> [WHAT IS BEING ASKED]
Show the lines below that contain the string "cacheLookup".

> [Records from a data source]
-- ==== Sys2Proof/Laws/Classifier.lean ====
section
/-!
SUPPORT. What each operation of Machine/Classifier.lean can change, and that it takes nothing back.
-/
namespace Sys2Proof.Machine

theorem State.setCls_does {M : Nat} {s0 s : State} {x1} {x2} (hM : Sub 262144 M) (h : Does M s0 s) :
    Does M s0 (State.setCls s x1 x2) := by
  unfold State.setCls
  repeat' (first
    | with_reducible assumption
    | refine Does.put_clss (Sub.trans (by decide) hM) ?_ (fun c => Sparse.wf_set _ _ _ _ c))

theorem State.cacheFlush_does {M : Nat} {s0 s : State} {x1 : Page} {x2} (hM : Sub 262176 M) (hB1 : Sub x1.blk M) (h : Does M s0 s) :
    Does M s0 (State.cacheFlush s x1 x2) := by
  unfold State.cacheFlush
  repeat' (first
    | with_reducible assumption
    | (extract_lets +onlyGivenNames x; revert x; intro _)
    | with_reducible refine State.putRw_does (Sub.trans (by decide) hM) (Sub.off (by decide) hB1) ?_
    | with_reducible refine State.setCls_does (Sub.trans (by decide) hM) ?_)

theorem State.cacheInsert_does {M : Nat} {s0 s : State} {x1} {x2} {x3} {x4} (hM : Sub 262144 M) (h : Does M s0 s) :
    Does M s0 (State.cacheInsert s x1 x2 x3 x4) := by
  unfold State.cacheInsert
  repeat' (first
    | with_reducible assumption
    | (extract_lets +onlyGivenNames x; revert x; intro _)
    | with_reducible refine State.setCls_does (Sub.trans (by decide) hM) ?_)

theorem State.cacheLookup_does {M : Nat} {s0 s : State} {x1} {x2} {x3} {r} (e : State.cacheLookup s x1 x2 x3 = r) (hM : Sub 262144 M) (h : Does M s0 s) :
    Does M s0 r.2 := by
  subst e
  unfold State.cacheLookup
  repeat' (first
    | with_reducible assumption
    | (extract_lets +onlyGivenNames x; revert x; intro _)
    | with_reducible refine State.setCls_does (Sub.trans (by decide) hM) ?_
    | split)

theorem State.issueWalk_does {M : Nat} {s0 s : State} {x1} {x2} (hM : Sub 0x240000000000000040080040 M) (h : Does M s0 s) :
    Does M s0 (State.issueWalk s x1 x2) := by
  unfold State.issueWalk
  repeat' (first
    | with_reducible assumption
    | with_reducible refine State.cadd_does (Sub.trans (by decide) hM) (Sub.fld (by decide) (Sub.kind (k := .cls) rfl (by decide) hM)) ?_
    | with_reducible refine State.chargeFrm_does (Sub.trans (by decide) hM) ?_
    | with_reducible refine State.pmcEvent_does (Sub.trans (by decide) hM) (Sub.kind (k := .cls) rfl (by decide) hM) ?_)

theorem State.fifoPush_does {M : Nat} {s0 s : State} {x1} {x2} {x3} {x4} {x5} (hM : Sub 0x2400000000000000400c0040 M) (h : Does M s0 s) :
    Does M s0 (State.fifoPush s x1 x2 x3 x4 x5) := by
  unfold State.fifoPush
  repeat' (first
    | with_reducible assumption
    | (extract_lets +onlyGivenNames x; revert x; intro _)
    | with_reducible refine State.issueWalk_does (Sub.trans (by decide) hM) ?_
    | with_reducible refine State.setCls_does (Sub.trans (by decide) hM) ?_
    | with_reducible refine Does.ite ?_ ?_
    | split)

theorem State.rootWrite_does {M : Nat} {s0 s : State} {x1} {x2} {x3} {x4} (hM : Sub 0x2000007c00000000204000000000000000000022 M) (h : Does M s0 s) :
    Does M s0 (State.rootWrite s x1 x2 x3 x4) := by
  unfold State.rootWrite
  repeat' (first
    | with_reducible assumption
    | (extract_lets +onlyGivenNames x; revert x; intro _)
    | with_reducible refine State.errCount_does (Sub.trans (by decide) hM) (Sub.kindH (k := .cls) rfl (by decide) hM) ?_
    | with_reducible refine State.putRw_does (Sub.trans (by decide) hM) (Sub.offB (Sub.kind (k := .cls) rfl (by decide) hM) (Sub.kindH (k := .cls) rfl (by decide) hM)) ?_
    | with_reducible refine Does.ite ?_ ?_)

theorem State.swapStart_does {M : Nat} {s0 s : State} {x1} {x2} {x3} (hM : Sub 0x2000007c00000000204000000000000000040022 M) (h : Does M s0 s) :
    Does M s0 (State.swapStart s x1 x2 x3) := by
  unfold State.swapStart
  repeat' (first
    | with_reducible assumption
    | (extract_lets +onlyGivenNames x; refine Does.cut x ?_ ?_; rotate_left; (intro hx; clear_value x; revert x; intro _ _); rotate_left; (unfold x; clear x))
    | (extract_lets +onlyGivenNames x; revert x; intro _)
    | with_reducible refine State.bset_does (Sub.trans (by decide) hM) (Sub.fld (by decide) (Sub.kind (k := .cls) rfl (by decide) hM)) ?_
    | with_reducible refine State.errCount_does (Sub.trans (by decide) hM) (Sub.kindH (k := .cls) rfl (by decide) hM) ?_
    | with_reducible refine State.putRw_does (Sub.trans (by decide) hM) (Sub.off (Fld.le_at (by decide)) (Sub.kind (k := .cls) rfl (by decide) hM)) ?_
    | with_reducible refine State.setCls_does (Sub.trans (by decide) hM) ?_
    | with_reducible refine Does.ite ?_ ?_)

theorem State.tcamFallback_does {M : Nat} {s0 s : State} {x1} {x2} {x3} {x4} {x5} {r} (e : State.tcamFallback s x1 x2 x3 x4 x5 = r) (hM : Sub 0x7c00000000204000100000000000008066 M) (h : Does M s0 s) :
    Does M s0 r.2 := by
  subst e
  unfold State.tcamFallback
  repeat' (first
    | with_reducible assumption
    | with_reducible refine State.cadd_does (Sub.trans (by decide) hM) (Sub.fld (by decide) (Sub.kind (k := .cls) rfl (by decide) hM)) ?_
    | with_reducible refine State.tcamSearch_does rfl (Sub.trans (by decide) hM) ?_
    | with_reducible refine Does.of2 (by with_reducible assumption) ?_
    | split)

theorem State.ttCmd_does {M : Nat} {s0 s : State} {x1} {x2} {x3} (hM : Sub 0x200000000000000000040020 M) (h : Does M s0 s) :
    Does M s0 (State.ttCmd s x1 x2 x3) := by
  unfold State.ttCmd
  repeat' (first
    | with_reducible assumption
    | (extract_lets +onlyGivenNames x; refine Does.cut x ?_ ?_; rotate_left; (intro hx; clear_value x; revert x; intro _ _); rotate_left; (unfold x; clear x))
    | (extract_lets +onlyGivenNames x; revert x; intro _)
    | with_reducible refine State.putRw_does (Sub.trans (by decide) hM) (Sub.off (by decide) (Sub.kind (k := .cls) rfl (by decide) hM)) ?_
    | with_reducible refine State.setCls_does (Sub.trans (by decide) hM) ?_
    | with_reducible refine State.setReg_does (Sub.trans (by decide) hM) (Sub.off (by decide) (Sub.kind (k := .cls) rfl (by decide) hM)) ?_
    | with_reducible refine Does.ite ?_ ?_)

theorem State.walk_does {M : Nat} {s0 s : State} {x1} {x2} {x3} {x4} {x5} {r} (e : State.walk s x1 x2 x3 x4 x5 = r) (hM : Sub 0x8007c00000000204800000000000000000062 M) (h : Does M s0 s) :
    Does M s0 r.2 := by
  induction x3 generalizing s r x1 x2 x4 x5 with
  | zero =>
    subst e; unfold State.walk
    repeat' (first
      | with_reducible assumption)
  | succ _ ih =>
    subst e; unfold State.walk
    repeat' (first
      | with_reducible assumption
      | (extract_lets +onlyGivenNames x; refine Does.cut x ?_ ?_; rotate_left; (intro hx; clear_value x; revert x; intro _ _); rotate_left; (unfold x; clear x))
      | (extract_lets +onlyGivenNames x; revert x; intro _)
      | with_reducible refine ih rfl ?_
      | with_reducible refine State.pmcEvent_does (Sub.trans (by decide) hM) (Sub.kind (k := .qdr) rfl (by decide) hM) ?_
      | with_reducible refine State.pmcEvent_does (Sub.trans (by decide) hM) (Sub.kind (k := .cls) rfl (by decide) hM) ?_
      | with_reducible refine State.qdrReport_does (Sub.trans (by decide) hM) ?_
      | split)

theorem State.walkDecide_does {M : Nat} {s0 s : State} {x1} {x2} {x3} {x4} {x5} {r} (e : State.walkDecide s x1 x2 x3 x4 x5 = r) (hM : Sub 0x2008007c00000000204800000000000000040062 M) (h : Does M s0 s) :
    Does M s0 r.2 := by
  subst e
  unfold State.walkDecide
  repeat' (first
    | with_reducible assumption
    | (extract_lets +onlyGivenNames x; revert x; intro _)
    | with_reducible refine State.cacheInsert_does (Sub.trans (by decide) hM) ?_
    | with_reducible refine State.cadd_does (Sub.trans (by decide) hM) (Sub.fld (by decide) (Sub.kind (k := .cls) rfl (by decide) hM)) ?_
    | with_reducible refine State.fset_does (Sub.trans (by decide) hM) (Sub.fld (by decide) (Sub.kind (k := .cls) rfl (by decide) hM)) ?_
    | with_reducible refine State.raise_does (Sub.trans (by decide) hM) (Sub.kindH (k := .cls) rfl (by decide) hM) ?_
    | with_reducible refine State.walk_does rfl (Sub.trans (by decide) hM) ?_
    | with_reducible refine Does.ite ?_ ?_
    | with_reducible refine Does.of2 (by with_reducible assumption) ?_
    | split)

theorem execClsCacheFlush_does {M : Nat} {s0 s : State} {x0} {x1} {x2} {t : State} (e : execClsCacheFlush x0 x1 x2 s = .next t) (hM : Sub 0x40007c00000000204000000000000001040022 M) (h : Does M s0 s) :
    Does M s0 t := by
  revert e
  unfold execClsCacheFlush
  repeat' (first
    | with_reducible assumption
    | (intro _ _ _ _)
    | (intro e; with_reducible injection e with e; subst e)
    | with_reducible refine State.accessKind_does (Sub.trans (by decide) hM) ?_ ?_
    | with_reducible refine State.cacheFlush_does (Sub.trans (by decide) hM) (Sub.kind (k := .cls) (by with_reducible assumption) (by decide) hM) ?_)

theorem execClsTreeRootWrite_does {M : Nat} {s0 s : State} {x0} {x1} {x2} {x3} {x4} {t : State} (e : execClsTreeRootWrite x0 x1 x2 x3 x4 s = .next t) (hM : Sub 0x2040007c00000000204000000000000001000022 M) (h : Does M s0 s) :
    Does M s0 t := by
  revert e
  unfold execClsTreeRootWrite
  repeat' (first
    | with_reducible assumption
    | (intro _ _ _ _)
    | (intro e; with_reducible injection e with e; subst e)
    | with_reducible refine State.accessKind_does (Sub.trans (by decide) hM) ?_ ?_
    | with_reducible refine State.rootWrite_does (Sub.trans (by decide) hM) ?_)

theorem execClsTreeSwap_does {M : Nat} {s0 s : State} {x0} {x1} {x2} {x3} {t : State} (e : execClsTreeSwap x0 x1 x2 x3 s = .next t) (hM : Sub 0x2040007c00000000204000000000000001040022 M) (h : Does M s0 s) :
    Does M s0 t := by
  revert e
  unfold execClsTreeSwap
  repeat' (first
    | with_reducible assumption
    | (intro _ _ _ _)
    | (intro e; with_reducible injection e with e; subst e)
    | with_reducible refine State.accessKind_does (Sub.trans (by decide) hM) ?_ ?_
    | with_reducible refine State.swapStart_does (Sub.trans (by decide) hM) ?_)

theorem execClsTtRead_does {M : Nat} {s0 s : State} {x0} {x1} {x2} {t : State} (e : execClsTtRead x0 x1 x2 s = .next t) (hM : Sub 0x40007c00000000204000000000000001040022 M) (h : Does M s0 s) :
    Does M s0 t := by
  revert e
  unfold execClsTtRead
  repeat' (first
    | with_reducible assumption
    | (intro _ _ _ _)
    | (intro e; with_reducible injection e with e; subst e)
    | with_reducible refine State.accessKind_does (Sub.trans (by decide) hM) ?_ ?_
    | with_reducible refine State.ttCmd_does (Sub.trans (by decide) hM) ?_)

theorem execClsTtWrite_does {M : Nat} {s0 s : State} {x0} {x1} {x2} {t : State} (e : execClsTtWrite x0 x1 x2 s = .next t) (hM : Sub 0x40007c00000000204000000000000001040022 M) (h : Does M s0 s) :
    Does M s0 t := by
  revert e
  unfold execClsTtWrite
  repeat' (first
    | with_reducible assumption
    | (intro _ _ _ _)
    | (intro e; with_reducible injection e with e; subst e)
    | with_reducible refine State.accessKind_does (Sub.trans (by decide) hM) ?_ ?_
    | with_reducible refine State.ttCmd_does (Sub.trans (by decide) hM) ?_)

theorem execTreeFailedMark_does {M : Nat} {s0 s : State} {x0} {x1} {t : State} (e : execTreeFailedMark x0 x1 s = .next t) (hM : Sub 0x2000007c00000000204000000000000000000022 M) (h : Does M s0 s) :
    Does M s0 t := by
  revert e
  unfold execTreeFailedMark State.ifOperates
  repeat' (first
    | with_reducible assumption
    | (intro _ _ _)
    | (intro e; with_reducible injection e with e; subst e)
    | with_reducible refine State.bset_does (Sub.trans (by decide) hM) (Sub.fld (by decide) (Sub.kind (k := .cls) rfl (by decide) hM)) ?_
    | with_reducible refine State.raise_does (Sub.trans (by decide) hM) (Sub.kindH (k := .cls) rfl (by decide) hM) ?_
    | with_reducible refine Does.fold ?_ ?_
    | with_reducible refine Does.ite ?_ ?_)

end Sys2Proof.Machine
end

> [YOUR SOLUTION]
theorem State.cacheLookup_does {M : Nat} {s0 s : State} {x1} {x2} {x3} {r} (e : State.cacheLookup s x1 x2 x3 = r) (hM : Sub 262144 M) (h : Does M s0 s) :
  unfold State.cacheLookup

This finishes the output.